-- ==== Sys2Proof/Tests/Slice0.lean ====
section
/-! SUPPORT. Tests of one step or one word each, with expected values from spec 95 (its sections are named), and a
witness for the hypotheses of each obligation. -/

set_option synthInstance.maxSize 1000

namespace Sys2Proof.Tests

open Sys2Proof.Machine

/-! ## Helpers -/

/-- The parameters of spec 95 section 3: W = 8, LMAX = 16. -/
def params8 : Params := ⟨.w8, 16⟩

/-- Right after reset with W = 8, LMAX = 16, then registers loaded with whole values. -/
def given (regs : List (Reg × Nat)) : State :=
  regs.foldl (fun s rv => s.write rv.1 16 rv.2) (State.resetFor params8)

/-- The state in an outcome, or the one given where the step stopped. -/
def landed (s : State) : StepResult → State
  | .next t => t
  | .fault _ => s
  | .refused _ => s

/-- The state after the machine performs the word `w` as its next step. -/
def after (w : Nat) (s : State) : State := landed s (step (s.withFetchWord 64 w))

/-- The state after one step. -/
def stepped (s : State) : State := landed s (step s)

/-- CTX[0] a Barrett context of 0x107 and CTX[2] a Montgomery context of 0xf1 (95 sections 3.5 and 3.6), then registers
loaded. -/
def reduced (regs : List (Reg × Nat)) : State :=
  let s := after 0x0200000100100050 ((after 0x0000000300100040 (given [(1, 0x107)])).write 1 16 0xf1)
  regs.foldl (fun s rv => s.write rv.1 16 rv.2) s

/-- The word is pending. -/
def pending (w : Word) (s : State) : State := { s with pcmd := w, busy := true }

/-- These turns come next. -/
def scheduled (ts : List Turn) (s : State) : State := { s with turns := ts }

/-- The limbs of a context field as numbers, those below index `n`. -/
def low (n : Nat) (xs : Limbs) : List Nat := (xs.take n).map (·.toNat)

/-! ## WellFormed: each length must fit its 8-bit field (30 R80) -/

theorem test_wellFormed_refuses_na_256 : ¬WellFormed (.tlen 1 2 256) := by decide
theorem test_wellFormed_refuses_nb_256 : ¬WellFormed (.cmp 1 2 3 256) := by decide
theorem test_wellFormed_refuses_nr_256 : ¬WellFormed (.pmul 1 2 3 4 5 256) := by decide
/-- 30 R91: vD and vA of MOVV differ. -/
theorem test_wellFormed_refuses_movv_same :
    (Pseudo.movv 3 3 4).wellFormed = false ∧ (Pseudo.movv 3 4 4).wellFormed = true := by decide
theorem test_wellFormed_accepts_255 : WellFormed (.pmul 15 15 15 255 255 255) := by decide

/-! ## Decode: a word written out from 30 R80 and R83 for every constructor (95 section 3) -/

theorem test_decode_cmp : decode 0x0000010202100001 = .ok (.cmp 1 2 2 1) := by decide
theorem test_decode_tlen : decode 0x0000000300100302 = .ok (.tlen 3 1 3) := by decide
theorem test_decode_add : decode 0x0000000102100310 = .ok (.add 3 1 2 1) := by decide
theorem test_decode_addnc : decode 0x0000000202100311 = .ok (.addnc 3 1 2 2) := by decide
theorem test_decode_sub : decode 0x0000000202100312 = .ok (.sub 3 1 2 2) := by decide
theorem test_decode_subx : decode 0x0000000102100313 = .ok (.subx 3 1 2 1) := by decide
theorem test_decode_subnc : decode 0x0000000202100314 = .ok (.subnc 3 1 2 2) := by decide
theorem test_decode_modadd : decode 0x0000000142100315 = .ok (.modadd 3 1 2 4 1) := by decide
theorem test_decode_modsub : decode 0x0000000142100316 = .ok (.modsub 3 1 2 4 1) := by decide
theorem test_decode_acc : decode 0x0000010302000317 = .ok (.acc 3 2 3 1) := by decide
theorem test_decode_smul : decode 0x0000000202100320 = .ok (.smul 3 1 2 2) := by decide
theorem test_decode_mul : decode 0x0000010202100321 = .ok (.mul 3 1 2 2 1) := by decide
theorem test_decode_pmul : decode 0x0003020202100322 = .ok (.pmul 3 1 2 2 2 3) := by decide
theorem test_decode_sdiv : decode 0x0000000202104330 = .ok (.sdiv 3 4 1 2 2) := by decide
theorem test_decode_div : decode 0x0000020402104331 = .ok (.div 3 4 1 2 4 2) := by decide
theorem test_decode_bctx : decode 0x0100000200100040 = .ok (.bctx 1 2 1) := by decide
theorem test_decode_bred : decode 0x0200000200100341 = .ok (.bred 3 1 2 2) := by decide
theorem test_decode_mctx : decode 0x0200000100100050 = .ok (.mctx 1 1 2) := by decide
theorem test_decode_mred : decode 0x0200000300100351 = .ok (.mred 3 1 3 2) := by decide
theorem test_decode_mmul : decode 0x0200000002100352 = .ok (.mmul 3 1 2 2) := by decide
theorem test_decode_tomont : decode 0x0200000000100353 = .ok (.tomont 3 1 2) := by decide
theorem test_decode_egcd : decode 0x0000020102154360 = .ok (.egcd 3 4 5 1 2 1 2) := by decide
theorem test_decode_minv : decode 0x0000010202100361 = .ok (.minv 3 1 2 2 1) := by decide
theorem test_decode_mexp : decode 0x020002020CB00D70 = .ok (.mexp 13 11 12 2 2 2) := by decide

- [ACTION ITEM] Nothing but an exact copy of the lines from the first one above through the line holding "namespace Sys2Proof.Tests" should be returned.

- [EXERCISE SOLUTION]
-- ==== Sys2Proof/Tests/Slice0.lean ====
section
/-! SUPPORT. Tests of one step or one word each, with expected values from spec 95 (its sections are named), and a
witness for the hypotheses of each obligation. -/

set_option synthInstance.maxSize 1000

namespace Sys2Proof.Tests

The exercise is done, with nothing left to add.